* [Task inputs]:
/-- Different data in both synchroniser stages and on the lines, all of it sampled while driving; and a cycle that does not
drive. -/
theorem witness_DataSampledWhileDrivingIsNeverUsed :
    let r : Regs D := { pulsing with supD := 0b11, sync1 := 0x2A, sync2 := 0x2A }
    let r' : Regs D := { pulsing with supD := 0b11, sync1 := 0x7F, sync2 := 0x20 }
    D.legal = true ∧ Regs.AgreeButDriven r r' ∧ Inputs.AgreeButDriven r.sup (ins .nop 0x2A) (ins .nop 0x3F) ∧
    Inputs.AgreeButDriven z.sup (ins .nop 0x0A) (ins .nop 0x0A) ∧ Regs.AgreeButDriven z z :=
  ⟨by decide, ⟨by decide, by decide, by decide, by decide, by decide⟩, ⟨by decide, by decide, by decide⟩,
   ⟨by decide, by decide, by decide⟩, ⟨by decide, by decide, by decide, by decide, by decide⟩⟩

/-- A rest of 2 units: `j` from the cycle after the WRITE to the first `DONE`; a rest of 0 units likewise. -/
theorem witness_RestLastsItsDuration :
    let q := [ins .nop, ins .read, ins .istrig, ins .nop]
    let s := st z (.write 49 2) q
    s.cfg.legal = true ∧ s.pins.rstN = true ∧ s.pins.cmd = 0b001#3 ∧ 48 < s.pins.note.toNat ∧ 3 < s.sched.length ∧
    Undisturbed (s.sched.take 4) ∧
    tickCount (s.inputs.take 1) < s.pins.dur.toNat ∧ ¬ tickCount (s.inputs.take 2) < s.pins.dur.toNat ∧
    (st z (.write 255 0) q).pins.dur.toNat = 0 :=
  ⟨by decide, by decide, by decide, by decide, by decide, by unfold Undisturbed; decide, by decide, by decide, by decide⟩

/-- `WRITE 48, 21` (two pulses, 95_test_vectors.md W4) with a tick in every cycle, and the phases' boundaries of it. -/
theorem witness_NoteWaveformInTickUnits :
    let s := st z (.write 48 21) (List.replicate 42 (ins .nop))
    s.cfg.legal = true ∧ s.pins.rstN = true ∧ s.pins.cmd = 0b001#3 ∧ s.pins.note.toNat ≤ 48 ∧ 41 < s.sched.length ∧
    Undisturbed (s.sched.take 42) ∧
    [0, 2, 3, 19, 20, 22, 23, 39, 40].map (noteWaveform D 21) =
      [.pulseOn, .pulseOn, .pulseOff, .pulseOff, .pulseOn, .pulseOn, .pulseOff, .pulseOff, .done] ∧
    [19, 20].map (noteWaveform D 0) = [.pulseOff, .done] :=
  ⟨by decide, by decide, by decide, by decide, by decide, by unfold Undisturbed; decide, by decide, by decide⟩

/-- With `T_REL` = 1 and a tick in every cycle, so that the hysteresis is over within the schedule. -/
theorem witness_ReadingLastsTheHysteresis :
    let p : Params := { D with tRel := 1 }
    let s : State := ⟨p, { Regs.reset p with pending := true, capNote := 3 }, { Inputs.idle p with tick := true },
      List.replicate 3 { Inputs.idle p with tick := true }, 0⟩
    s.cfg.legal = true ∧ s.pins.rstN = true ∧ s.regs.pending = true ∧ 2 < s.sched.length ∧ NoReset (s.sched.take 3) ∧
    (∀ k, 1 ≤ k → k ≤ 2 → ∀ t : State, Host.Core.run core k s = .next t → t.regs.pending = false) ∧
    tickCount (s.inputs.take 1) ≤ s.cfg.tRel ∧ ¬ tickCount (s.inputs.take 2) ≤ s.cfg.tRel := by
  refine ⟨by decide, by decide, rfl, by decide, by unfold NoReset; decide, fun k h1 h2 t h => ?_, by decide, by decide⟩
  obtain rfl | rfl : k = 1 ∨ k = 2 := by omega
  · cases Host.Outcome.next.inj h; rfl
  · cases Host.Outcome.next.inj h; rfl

* [Exercise details]: Go over the data and return every line that includes the word "pulseOff".

* [Solution]:
      [.pulseOn, .pulseOn, .pulseOff, .pulseOff, .pulseOn, .pulseOn, .pulseOff, .pulseOff, .done] ∧
    [19, 20].map (noteWaveform D 0) = [.pulseOff, .done] :=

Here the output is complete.